AIM OF THE TASK => The word "testLogicReset" occurs in some lines of the data. Return each such line.

Start of Block

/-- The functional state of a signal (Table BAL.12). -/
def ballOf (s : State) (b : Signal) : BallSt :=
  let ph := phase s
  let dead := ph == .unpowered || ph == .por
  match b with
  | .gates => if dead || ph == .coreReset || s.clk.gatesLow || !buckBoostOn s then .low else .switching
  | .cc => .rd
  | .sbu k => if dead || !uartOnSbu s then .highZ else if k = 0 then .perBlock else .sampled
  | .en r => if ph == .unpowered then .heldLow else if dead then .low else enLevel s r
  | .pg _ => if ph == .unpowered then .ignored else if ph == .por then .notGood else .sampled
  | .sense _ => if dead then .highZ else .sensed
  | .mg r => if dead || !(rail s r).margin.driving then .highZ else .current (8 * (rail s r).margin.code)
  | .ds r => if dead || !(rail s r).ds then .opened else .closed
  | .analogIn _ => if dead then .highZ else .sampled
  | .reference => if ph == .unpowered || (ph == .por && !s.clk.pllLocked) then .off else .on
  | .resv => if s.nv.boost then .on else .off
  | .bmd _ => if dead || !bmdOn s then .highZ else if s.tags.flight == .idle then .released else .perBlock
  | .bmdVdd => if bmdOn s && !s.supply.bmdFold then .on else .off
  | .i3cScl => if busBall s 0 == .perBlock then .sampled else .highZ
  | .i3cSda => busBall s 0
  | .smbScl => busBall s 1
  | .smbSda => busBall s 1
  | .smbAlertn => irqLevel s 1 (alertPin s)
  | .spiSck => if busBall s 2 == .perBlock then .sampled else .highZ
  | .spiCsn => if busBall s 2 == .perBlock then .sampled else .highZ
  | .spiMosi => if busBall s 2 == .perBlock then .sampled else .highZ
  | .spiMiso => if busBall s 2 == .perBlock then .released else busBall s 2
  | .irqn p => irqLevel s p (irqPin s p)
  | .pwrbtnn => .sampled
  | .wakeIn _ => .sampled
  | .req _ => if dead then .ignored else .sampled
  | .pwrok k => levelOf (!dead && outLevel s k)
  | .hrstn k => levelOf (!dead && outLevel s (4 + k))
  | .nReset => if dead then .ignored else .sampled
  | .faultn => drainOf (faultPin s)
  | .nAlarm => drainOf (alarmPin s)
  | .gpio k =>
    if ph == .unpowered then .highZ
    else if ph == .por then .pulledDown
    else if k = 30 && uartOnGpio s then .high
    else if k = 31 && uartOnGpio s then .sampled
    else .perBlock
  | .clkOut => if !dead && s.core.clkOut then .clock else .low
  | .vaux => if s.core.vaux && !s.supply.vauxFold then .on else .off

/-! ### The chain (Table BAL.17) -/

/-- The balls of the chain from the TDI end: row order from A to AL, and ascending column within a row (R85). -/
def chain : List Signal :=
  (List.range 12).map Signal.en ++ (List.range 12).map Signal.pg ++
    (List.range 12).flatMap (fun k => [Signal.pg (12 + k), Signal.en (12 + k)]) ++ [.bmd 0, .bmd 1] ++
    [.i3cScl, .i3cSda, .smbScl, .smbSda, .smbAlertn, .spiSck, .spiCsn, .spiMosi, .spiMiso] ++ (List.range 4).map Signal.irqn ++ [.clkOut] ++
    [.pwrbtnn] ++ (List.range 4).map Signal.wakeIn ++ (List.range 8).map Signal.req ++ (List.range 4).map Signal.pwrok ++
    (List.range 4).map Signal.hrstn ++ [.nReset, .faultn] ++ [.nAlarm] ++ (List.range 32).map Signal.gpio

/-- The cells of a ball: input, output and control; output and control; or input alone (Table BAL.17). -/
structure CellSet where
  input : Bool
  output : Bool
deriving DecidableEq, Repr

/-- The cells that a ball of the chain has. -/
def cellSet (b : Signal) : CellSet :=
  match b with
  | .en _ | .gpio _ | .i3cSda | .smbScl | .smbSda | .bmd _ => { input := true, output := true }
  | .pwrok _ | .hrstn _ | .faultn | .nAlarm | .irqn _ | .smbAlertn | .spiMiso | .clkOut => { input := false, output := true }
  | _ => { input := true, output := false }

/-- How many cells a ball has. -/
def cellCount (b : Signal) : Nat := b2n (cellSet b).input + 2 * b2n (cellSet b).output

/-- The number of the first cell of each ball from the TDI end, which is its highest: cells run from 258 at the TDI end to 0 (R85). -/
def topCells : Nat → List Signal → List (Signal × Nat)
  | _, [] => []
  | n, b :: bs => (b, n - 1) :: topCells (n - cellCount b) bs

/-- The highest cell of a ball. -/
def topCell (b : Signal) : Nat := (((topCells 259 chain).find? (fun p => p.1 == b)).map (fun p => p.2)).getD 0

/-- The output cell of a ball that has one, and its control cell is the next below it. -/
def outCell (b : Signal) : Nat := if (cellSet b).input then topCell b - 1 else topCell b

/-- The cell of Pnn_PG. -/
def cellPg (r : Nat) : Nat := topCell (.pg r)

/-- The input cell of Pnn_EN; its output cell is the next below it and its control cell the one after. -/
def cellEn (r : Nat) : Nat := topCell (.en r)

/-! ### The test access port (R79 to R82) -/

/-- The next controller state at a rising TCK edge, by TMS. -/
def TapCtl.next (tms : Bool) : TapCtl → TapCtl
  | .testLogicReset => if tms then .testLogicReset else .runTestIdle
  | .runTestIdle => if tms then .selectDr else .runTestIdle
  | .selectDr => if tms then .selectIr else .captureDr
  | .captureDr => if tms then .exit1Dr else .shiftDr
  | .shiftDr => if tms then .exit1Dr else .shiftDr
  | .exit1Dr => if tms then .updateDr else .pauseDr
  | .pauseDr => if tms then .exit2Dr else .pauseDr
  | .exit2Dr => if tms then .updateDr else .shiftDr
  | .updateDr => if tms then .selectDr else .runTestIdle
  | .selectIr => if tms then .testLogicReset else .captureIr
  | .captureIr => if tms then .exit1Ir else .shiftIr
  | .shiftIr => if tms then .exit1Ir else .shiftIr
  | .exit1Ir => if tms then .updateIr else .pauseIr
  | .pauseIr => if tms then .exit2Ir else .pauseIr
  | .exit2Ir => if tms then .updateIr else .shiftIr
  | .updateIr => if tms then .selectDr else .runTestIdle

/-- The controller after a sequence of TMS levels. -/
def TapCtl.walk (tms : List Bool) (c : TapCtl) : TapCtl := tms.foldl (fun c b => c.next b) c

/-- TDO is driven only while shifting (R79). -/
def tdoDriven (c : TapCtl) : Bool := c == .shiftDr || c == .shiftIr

End of Block
Start of Block

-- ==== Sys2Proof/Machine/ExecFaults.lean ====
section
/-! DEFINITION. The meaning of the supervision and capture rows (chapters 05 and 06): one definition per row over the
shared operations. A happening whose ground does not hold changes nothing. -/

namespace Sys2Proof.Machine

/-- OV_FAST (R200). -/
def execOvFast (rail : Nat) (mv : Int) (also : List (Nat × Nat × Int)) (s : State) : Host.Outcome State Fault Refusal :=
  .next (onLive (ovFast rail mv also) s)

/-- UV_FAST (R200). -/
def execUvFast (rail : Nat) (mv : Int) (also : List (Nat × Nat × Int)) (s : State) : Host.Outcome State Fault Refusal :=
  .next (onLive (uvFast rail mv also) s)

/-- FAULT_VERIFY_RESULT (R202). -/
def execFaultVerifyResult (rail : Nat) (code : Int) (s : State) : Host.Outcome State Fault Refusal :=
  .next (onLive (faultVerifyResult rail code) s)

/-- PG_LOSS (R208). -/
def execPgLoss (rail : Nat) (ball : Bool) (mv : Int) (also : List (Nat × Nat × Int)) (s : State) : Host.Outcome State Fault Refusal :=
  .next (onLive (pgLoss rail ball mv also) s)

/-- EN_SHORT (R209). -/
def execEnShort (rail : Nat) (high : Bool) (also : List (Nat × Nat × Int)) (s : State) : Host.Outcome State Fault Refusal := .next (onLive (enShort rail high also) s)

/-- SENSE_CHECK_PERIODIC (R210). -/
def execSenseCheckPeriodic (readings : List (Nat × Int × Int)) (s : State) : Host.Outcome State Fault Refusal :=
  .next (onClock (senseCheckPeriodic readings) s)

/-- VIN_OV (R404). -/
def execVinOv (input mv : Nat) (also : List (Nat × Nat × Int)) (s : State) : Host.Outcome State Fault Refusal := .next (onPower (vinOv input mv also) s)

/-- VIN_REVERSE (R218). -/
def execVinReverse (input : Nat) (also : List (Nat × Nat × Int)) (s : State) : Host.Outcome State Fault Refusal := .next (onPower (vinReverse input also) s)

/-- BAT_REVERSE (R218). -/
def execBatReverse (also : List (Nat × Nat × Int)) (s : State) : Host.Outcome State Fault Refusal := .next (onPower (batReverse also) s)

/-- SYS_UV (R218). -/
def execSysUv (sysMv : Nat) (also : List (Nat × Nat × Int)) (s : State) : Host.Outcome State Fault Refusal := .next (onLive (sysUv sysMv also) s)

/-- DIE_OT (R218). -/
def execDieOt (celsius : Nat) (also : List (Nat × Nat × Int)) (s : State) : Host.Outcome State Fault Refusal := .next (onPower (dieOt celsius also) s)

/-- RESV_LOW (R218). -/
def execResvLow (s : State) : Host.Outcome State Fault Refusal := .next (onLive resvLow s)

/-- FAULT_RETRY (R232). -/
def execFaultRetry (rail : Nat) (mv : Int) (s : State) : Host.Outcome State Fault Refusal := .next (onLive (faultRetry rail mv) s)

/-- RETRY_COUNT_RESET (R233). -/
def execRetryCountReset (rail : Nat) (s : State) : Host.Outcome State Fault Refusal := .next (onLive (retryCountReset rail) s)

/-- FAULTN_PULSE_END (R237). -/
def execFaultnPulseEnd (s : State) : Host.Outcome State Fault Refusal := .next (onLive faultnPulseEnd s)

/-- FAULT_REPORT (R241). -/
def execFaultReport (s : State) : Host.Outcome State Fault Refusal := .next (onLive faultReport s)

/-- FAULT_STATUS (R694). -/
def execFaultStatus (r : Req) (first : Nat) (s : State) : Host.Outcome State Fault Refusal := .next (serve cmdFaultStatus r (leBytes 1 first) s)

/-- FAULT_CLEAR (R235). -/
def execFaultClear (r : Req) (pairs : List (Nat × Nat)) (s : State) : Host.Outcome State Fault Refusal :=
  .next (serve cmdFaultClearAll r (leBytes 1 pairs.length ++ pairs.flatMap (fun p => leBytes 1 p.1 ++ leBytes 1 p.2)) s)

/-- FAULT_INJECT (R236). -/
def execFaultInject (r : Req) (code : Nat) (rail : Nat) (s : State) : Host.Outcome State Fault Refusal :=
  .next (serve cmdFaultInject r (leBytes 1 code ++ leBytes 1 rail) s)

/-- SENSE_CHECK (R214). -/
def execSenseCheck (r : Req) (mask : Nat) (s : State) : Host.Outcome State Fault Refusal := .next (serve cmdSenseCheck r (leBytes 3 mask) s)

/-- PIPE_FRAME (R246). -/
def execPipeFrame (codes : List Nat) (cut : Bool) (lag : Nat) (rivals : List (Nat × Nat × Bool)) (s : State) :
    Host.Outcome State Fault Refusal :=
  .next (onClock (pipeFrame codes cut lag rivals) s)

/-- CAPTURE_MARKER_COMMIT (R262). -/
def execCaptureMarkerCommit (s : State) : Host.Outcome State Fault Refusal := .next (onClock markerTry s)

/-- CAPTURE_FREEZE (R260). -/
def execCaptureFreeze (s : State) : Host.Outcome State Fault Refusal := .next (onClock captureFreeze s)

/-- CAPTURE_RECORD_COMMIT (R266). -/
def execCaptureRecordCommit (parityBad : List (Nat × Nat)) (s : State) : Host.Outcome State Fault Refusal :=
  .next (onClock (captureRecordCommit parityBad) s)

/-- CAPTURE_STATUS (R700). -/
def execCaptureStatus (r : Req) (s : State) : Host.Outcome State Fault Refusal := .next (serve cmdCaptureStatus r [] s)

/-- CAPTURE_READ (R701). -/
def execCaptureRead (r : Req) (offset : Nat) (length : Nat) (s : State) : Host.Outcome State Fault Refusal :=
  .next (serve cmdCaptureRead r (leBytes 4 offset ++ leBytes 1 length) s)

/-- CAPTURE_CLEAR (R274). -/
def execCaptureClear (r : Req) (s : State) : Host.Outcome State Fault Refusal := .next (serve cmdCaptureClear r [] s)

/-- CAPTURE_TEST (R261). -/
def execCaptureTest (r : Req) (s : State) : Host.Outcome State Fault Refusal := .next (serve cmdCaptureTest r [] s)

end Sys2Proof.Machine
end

End of Block

SOLUTION FOR THIS PROBLEM =>
  | .testLogicReset => if tms then .testLogicReset else .runTestIdle
  | .selectIr => if tms then .testLogicReset else .captureIr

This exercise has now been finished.